---------- Given entries ----------

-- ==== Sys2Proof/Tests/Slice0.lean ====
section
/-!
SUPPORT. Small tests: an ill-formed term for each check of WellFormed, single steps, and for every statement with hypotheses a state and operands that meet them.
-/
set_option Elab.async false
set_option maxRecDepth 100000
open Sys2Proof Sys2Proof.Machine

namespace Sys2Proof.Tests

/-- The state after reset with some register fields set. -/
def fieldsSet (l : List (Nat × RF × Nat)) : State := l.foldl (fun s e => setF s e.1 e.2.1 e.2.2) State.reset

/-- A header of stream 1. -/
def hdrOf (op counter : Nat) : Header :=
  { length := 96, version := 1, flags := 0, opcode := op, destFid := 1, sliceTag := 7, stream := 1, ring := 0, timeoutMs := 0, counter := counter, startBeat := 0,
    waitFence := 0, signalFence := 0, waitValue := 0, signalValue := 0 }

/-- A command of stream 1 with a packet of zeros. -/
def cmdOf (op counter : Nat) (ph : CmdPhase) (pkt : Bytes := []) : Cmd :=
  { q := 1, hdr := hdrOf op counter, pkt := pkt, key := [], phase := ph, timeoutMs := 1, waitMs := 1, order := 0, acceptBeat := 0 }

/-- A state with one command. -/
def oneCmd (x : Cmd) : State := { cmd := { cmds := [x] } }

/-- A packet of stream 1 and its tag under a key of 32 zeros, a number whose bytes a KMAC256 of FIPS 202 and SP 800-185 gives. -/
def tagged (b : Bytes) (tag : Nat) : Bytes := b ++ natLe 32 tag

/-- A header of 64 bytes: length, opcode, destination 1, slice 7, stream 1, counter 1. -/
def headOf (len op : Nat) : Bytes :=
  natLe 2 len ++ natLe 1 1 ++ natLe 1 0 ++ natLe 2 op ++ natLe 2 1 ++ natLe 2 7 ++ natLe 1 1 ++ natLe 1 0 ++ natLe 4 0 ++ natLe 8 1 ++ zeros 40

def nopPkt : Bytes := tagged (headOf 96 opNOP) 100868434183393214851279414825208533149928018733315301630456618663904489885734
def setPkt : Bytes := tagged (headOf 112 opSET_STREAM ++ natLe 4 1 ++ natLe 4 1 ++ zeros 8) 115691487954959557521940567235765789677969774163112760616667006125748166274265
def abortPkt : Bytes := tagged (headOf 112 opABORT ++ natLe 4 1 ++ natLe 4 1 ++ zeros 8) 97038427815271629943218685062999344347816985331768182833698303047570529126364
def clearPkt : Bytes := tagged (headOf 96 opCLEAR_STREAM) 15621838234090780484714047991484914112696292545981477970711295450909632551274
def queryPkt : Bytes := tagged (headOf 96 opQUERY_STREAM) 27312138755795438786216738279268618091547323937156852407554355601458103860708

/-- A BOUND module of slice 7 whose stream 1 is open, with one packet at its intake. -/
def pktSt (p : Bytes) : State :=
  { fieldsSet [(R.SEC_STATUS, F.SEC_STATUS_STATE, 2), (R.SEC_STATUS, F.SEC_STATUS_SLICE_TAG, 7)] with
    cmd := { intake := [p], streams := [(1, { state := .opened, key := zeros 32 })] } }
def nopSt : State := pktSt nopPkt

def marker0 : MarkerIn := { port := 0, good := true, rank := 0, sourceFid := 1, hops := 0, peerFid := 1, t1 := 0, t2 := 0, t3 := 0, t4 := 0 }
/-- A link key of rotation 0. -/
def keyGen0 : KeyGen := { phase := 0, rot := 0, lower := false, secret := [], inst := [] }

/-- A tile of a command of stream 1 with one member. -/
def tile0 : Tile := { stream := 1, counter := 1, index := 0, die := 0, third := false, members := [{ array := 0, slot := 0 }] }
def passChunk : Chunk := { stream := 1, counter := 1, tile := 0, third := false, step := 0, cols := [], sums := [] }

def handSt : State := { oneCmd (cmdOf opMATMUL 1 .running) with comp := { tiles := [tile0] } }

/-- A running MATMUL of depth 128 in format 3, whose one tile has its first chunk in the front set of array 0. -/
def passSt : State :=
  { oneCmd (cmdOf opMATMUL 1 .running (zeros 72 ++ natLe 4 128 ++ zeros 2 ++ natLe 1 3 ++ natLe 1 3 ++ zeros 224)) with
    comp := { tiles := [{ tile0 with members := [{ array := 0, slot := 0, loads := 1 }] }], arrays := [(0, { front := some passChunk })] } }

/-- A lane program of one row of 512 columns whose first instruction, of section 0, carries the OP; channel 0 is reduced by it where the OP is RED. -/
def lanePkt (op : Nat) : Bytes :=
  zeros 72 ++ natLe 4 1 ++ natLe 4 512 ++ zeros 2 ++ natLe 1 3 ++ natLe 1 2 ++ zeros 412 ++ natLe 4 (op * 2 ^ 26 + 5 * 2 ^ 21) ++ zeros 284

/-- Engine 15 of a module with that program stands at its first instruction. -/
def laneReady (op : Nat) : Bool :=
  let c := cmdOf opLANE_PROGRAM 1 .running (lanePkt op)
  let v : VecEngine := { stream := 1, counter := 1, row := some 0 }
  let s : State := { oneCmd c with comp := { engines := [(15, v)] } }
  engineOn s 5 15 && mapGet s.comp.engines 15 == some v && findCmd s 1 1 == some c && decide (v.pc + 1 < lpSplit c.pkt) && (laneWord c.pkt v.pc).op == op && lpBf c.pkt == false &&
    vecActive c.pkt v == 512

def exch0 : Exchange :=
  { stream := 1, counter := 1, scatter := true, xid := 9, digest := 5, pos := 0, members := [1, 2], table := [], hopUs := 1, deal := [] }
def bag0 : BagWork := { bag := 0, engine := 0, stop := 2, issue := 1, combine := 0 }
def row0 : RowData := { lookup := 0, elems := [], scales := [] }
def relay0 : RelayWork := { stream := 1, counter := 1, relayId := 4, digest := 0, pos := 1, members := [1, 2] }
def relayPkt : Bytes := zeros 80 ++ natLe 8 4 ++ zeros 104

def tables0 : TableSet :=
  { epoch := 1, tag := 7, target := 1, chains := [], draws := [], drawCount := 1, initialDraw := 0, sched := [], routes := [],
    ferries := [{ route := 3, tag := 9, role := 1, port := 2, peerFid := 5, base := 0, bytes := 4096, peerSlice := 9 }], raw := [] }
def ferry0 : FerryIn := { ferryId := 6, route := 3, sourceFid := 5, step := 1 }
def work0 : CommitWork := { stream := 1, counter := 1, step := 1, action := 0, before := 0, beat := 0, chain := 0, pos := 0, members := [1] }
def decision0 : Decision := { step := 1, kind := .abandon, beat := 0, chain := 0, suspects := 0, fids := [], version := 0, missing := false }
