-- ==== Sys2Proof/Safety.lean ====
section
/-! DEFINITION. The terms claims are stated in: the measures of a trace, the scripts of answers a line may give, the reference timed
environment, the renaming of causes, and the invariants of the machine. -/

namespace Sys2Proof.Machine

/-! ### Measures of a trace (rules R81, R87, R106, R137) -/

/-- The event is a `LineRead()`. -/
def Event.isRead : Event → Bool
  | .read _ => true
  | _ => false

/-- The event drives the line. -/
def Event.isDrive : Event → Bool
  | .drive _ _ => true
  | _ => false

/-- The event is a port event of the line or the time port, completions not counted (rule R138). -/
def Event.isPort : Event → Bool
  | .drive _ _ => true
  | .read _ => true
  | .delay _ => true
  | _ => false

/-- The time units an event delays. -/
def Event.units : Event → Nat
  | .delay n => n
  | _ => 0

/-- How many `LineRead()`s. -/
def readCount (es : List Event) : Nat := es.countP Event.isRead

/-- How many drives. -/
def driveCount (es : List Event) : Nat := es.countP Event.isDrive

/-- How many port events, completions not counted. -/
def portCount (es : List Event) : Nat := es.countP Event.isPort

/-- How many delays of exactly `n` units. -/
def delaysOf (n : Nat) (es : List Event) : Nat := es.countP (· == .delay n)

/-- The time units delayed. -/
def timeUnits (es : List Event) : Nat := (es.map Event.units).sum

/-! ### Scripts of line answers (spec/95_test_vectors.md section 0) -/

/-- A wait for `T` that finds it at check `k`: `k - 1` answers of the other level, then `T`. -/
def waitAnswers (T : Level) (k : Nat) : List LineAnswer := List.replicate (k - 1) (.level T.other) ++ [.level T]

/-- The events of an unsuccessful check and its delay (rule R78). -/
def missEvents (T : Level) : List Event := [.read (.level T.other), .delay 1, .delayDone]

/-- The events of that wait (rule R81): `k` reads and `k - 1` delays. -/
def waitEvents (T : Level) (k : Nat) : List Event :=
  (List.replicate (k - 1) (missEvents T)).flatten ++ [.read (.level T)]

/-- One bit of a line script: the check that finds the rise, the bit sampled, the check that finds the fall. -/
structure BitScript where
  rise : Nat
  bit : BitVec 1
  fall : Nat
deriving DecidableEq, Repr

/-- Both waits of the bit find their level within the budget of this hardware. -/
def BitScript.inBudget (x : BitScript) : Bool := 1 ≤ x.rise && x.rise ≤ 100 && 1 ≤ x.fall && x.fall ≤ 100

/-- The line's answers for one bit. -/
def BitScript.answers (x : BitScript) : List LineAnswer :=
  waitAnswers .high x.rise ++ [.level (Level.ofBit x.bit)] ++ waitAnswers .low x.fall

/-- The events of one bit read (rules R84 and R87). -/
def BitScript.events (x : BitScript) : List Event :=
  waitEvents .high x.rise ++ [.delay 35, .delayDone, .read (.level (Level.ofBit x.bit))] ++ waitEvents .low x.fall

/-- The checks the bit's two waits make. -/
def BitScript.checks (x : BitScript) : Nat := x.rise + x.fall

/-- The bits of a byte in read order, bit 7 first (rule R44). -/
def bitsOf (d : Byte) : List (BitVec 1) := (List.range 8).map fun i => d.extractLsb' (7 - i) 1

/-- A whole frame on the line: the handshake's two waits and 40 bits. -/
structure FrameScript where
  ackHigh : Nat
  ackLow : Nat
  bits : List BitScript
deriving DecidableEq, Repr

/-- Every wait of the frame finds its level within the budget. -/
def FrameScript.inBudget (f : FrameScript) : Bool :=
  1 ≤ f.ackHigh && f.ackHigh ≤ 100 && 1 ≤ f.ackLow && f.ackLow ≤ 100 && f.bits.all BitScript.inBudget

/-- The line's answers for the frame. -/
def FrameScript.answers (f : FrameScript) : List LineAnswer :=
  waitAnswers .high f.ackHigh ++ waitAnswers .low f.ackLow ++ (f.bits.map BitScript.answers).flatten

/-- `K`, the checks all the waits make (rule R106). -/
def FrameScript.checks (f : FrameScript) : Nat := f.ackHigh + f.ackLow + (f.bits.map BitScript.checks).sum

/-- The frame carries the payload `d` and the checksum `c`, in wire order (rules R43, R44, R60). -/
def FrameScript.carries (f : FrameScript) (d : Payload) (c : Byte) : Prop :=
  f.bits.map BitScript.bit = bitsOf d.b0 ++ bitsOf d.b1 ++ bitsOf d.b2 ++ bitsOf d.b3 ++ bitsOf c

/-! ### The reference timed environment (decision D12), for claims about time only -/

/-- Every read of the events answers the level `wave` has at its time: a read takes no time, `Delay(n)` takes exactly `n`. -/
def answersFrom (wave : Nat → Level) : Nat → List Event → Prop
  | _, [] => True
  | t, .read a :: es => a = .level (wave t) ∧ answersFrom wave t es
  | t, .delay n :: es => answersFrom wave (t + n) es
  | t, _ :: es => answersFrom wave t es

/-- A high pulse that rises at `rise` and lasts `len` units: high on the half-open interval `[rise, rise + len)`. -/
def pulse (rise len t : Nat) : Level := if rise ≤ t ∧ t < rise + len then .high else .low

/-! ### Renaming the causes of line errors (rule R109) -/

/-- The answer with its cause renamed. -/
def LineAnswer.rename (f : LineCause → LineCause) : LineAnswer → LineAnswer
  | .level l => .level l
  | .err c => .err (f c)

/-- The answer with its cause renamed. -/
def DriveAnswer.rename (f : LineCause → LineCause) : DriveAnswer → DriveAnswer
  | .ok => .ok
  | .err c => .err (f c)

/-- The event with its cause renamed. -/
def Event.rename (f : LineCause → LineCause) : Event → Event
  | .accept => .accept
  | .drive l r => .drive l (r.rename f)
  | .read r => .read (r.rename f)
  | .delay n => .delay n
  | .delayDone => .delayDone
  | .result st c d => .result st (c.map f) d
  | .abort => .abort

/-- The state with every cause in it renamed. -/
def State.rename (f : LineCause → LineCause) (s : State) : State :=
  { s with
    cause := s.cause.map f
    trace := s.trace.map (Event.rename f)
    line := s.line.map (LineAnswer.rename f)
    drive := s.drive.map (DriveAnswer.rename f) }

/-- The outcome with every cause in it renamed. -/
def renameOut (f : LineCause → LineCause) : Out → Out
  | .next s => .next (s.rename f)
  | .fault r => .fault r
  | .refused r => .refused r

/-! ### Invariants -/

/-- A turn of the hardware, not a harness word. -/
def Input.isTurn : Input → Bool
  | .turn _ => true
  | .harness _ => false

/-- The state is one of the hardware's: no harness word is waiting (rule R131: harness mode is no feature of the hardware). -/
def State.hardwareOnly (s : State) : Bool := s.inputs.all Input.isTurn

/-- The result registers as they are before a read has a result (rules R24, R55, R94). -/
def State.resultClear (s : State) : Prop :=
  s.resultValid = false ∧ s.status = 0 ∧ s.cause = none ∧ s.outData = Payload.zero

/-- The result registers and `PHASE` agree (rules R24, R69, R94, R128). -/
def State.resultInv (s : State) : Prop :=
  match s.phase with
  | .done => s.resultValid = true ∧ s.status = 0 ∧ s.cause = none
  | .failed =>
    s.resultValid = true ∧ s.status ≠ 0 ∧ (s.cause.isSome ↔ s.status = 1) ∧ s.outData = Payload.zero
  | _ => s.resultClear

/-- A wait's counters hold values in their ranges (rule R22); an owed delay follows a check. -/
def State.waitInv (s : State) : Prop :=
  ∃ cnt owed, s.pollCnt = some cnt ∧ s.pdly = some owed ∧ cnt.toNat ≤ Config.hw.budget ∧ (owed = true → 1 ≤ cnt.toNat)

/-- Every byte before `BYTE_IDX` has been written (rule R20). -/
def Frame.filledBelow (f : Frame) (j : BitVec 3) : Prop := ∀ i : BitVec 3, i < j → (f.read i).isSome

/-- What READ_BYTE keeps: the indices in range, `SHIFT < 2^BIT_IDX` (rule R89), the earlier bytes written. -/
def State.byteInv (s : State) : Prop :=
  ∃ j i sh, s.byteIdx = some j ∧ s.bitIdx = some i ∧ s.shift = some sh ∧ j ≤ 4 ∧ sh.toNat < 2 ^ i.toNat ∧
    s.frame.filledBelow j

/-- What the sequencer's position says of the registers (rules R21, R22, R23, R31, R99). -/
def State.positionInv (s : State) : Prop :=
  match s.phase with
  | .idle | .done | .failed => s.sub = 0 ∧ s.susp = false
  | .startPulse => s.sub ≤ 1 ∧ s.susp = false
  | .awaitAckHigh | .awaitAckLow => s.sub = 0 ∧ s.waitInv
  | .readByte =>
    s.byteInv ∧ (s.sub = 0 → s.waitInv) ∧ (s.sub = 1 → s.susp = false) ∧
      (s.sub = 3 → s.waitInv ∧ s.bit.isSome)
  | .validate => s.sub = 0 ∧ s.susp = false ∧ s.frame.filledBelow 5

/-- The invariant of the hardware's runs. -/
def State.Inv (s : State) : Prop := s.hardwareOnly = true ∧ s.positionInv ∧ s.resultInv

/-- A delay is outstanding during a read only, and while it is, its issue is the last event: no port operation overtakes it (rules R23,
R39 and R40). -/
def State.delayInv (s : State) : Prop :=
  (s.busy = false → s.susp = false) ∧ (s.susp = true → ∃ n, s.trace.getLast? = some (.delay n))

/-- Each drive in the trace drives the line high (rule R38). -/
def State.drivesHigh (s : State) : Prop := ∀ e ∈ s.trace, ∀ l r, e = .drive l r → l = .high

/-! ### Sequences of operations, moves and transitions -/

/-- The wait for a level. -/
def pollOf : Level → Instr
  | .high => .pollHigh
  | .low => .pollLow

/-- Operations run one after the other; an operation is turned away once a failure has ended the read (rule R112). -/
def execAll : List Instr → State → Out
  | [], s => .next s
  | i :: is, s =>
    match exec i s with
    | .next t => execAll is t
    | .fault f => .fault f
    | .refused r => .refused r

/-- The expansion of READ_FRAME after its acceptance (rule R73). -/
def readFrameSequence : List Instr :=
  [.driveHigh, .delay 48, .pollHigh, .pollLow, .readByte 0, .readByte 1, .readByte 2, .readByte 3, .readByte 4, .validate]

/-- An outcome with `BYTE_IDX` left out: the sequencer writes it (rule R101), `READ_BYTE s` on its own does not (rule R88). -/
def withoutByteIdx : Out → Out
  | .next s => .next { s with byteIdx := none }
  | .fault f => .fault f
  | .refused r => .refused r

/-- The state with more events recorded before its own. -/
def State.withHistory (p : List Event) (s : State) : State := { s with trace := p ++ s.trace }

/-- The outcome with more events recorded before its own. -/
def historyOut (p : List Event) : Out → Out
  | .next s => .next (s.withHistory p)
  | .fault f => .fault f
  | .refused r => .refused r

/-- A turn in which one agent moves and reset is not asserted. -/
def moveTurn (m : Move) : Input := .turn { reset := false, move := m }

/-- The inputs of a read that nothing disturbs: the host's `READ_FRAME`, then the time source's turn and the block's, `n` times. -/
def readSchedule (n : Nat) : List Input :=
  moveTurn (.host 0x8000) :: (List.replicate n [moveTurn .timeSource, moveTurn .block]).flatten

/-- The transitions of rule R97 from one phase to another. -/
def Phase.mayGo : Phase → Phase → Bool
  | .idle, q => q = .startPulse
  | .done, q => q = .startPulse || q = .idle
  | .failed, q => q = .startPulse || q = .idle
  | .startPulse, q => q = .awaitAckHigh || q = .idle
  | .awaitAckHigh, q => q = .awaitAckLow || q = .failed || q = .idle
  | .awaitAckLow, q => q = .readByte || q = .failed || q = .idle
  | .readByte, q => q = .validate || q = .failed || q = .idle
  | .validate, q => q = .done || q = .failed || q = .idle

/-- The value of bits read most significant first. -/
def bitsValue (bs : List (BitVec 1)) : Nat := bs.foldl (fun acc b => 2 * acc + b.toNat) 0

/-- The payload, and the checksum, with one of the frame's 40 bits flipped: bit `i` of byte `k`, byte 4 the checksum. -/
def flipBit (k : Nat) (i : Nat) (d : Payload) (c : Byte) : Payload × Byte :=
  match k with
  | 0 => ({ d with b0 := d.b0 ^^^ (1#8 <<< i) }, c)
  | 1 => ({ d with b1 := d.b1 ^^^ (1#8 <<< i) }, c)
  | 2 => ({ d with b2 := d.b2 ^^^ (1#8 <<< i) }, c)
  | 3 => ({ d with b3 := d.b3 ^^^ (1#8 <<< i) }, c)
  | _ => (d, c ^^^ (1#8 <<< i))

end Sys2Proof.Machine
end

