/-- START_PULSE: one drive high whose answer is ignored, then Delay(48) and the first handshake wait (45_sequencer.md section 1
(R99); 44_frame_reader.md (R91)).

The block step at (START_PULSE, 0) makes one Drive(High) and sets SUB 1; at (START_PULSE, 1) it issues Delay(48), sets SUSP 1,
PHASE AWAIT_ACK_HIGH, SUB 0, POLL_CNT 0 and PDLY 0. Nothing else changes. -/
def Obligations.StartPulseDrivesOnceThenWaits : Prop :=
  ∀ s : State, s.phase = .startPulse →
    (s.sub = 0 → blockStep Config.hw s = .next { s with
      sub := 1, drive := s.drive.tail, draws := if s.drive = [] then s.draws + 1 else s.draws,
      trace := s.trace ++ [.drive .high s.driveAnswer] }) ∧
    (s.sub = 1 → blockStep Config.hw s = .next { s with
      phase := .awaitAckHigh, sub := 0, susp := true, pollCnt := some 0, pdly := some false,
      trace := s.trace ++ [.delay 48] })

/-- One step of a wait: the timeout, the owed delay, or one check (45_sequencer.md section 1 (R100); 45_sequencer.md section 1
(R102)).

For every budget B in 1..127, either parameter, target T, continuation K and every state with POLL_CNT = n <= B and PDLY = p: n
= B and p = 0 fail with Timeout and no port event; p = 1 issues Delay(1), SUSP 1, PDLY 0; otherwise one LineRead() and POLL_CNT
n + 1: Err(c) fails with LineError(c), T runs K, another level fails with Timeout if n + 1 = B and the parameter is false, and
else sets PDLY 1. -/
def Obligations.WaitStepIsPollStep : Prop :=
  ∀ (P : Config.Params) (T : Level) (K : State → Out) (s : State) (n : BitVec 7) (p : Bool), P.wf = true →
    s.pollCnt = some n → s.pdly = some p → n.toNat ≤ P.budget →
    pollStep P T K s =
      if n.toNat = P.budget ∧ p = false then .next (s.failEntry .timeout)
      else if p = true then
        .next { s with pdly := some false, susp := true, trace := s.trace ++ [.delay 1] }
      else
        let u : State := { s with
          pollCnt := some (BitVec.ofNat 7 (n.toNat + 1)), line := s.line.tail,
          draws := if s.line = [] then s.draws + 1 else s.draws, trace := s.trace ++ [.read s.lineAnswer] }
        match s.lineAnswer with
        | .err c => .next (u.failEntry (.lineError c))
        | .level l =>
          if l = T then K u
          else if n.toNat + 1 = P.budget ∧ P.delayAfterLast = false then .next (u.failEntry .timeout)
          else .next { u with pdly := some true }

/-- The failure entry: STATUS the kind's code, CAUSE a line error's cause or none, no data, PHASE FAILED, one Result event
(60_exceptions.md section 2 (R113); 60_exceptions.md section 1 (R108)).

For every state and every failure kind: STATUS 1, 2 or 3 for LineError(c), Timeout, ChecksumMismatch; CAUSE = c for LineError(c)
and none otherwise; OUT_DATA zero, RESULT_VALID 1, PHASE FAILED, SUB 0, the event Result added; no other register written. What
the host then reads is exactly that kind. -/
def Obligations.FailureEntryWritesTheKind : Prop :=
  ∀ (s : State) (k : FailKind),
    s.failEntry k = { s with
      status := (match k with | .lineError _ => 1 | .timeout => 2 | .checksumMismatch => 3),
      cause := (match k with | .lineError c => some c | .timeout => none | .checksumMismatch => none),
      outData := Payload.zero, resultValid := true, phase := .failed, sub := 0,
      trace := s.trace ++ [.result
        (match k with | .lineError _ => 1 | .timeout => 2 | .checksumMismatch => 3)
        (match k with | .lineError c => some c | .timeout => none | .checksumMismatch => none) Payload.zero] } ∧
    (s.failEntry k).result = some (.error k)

----------

■ Required work ■
For this exercise, please output exactly the lines above starting at the line with "def waitAnswers (T" and ending at the line with "def FrameScript.checks (f", ends included.

■ Your response ■
def waitAnswers (T : Level) (k : Nat) : List LineAnswer := List.replicate (k - 1) (.level T.other) ++ [.level T]

/-- The events of an unsuccessful check and its delay (rule R78). -/
def missEvents (T : Level) : List Event := [.read (.level T.other), .delay 1, .delayDone]

/-- The events of that wait (rule R81): `k` reads and `k - 1` delays. -/
def waitEvents (T : Level) (k : Nat) : List Event :=
  (List.replicate (k - 1) (missEvents T)).flatten ++ [.read (.level T)]

/-- One bit of a line script: the check that finds the rise, the bit sampled, the check that finds the fall. -/
structure BitScript where
  rise : Nat
  bit : BitVec 1
  fall : Nat
deriving DecidableEq, Repr

/-- Both waits of the bit find their level within the budget of this hardware. -/
def BitScript.inBudget (x : BitScript) : Bool := 1 ≤ x.rise && x.rise ≤ 100 && 1 ≤ x.fall && x.fall ≤ 100

/-- The line's answers for one bit. -/
def BitScript.answers (x : BitScript) : List LineAnswer :=
  waitAnswers .high x.rise ++ [.level (Level.ofBit x.bit)] ++ waitAnswers .low x.fall

/-- The events of one bit read (rules R84 and R87). -/
def BitScript.events (x : BitScript) : List Event :=
  waitEvents .high x.rise ++ [.delay 35, .delayDone, .read (.level (Level.ofBit x.bit))] ++ waitEvents .low x.fall

/-- The checks the bit's two waits make. -/
def BitScript.checks (x : BitScript) : Nat := x.rise + x.fall

/-- The bits of a byte in read order, bit 7 first (rule R44). -/
def bitsOf (d : Byte) : List (BitVec 1) := (List.range 8).map fun i => d.extractLsb' (7 - i) 1

/-- A whole frame on the line: the handshake's two waits and 40 bits. -/
structure FrameScript where
  ackHigh : Nat
  ackLow : Nat
  bits : List BitScript
deriving DecidableEq, Repr

/-- Every wait of the frame finds its level within the budget. -/
def FrameScript.inBudget (f : FrameScript) : Bool :=
  1 ≤ f.ackHigh && f.ackHigh ≤ 100 && 1 ≤ f.ackLow && f.ackLow ≤ 100 && f.bits.all BitScript.inBudget

/-- The line's answers for the frame. -/
def FrameScript.answers (f : FrameScript) : List LineAnswer :=
  waitAnswers .high f.ackHigh ++ waitAnswers .low f.ackLow ++ (f.bits.map BitScript.answers).flatten

/-- `K`, the checks all the waits make (rule R106). -/
def FrameScript.checks (f : FrameScript) : Nat := f.ackHigh + f.ackLow + (f.bits.map BitScript.checks).sum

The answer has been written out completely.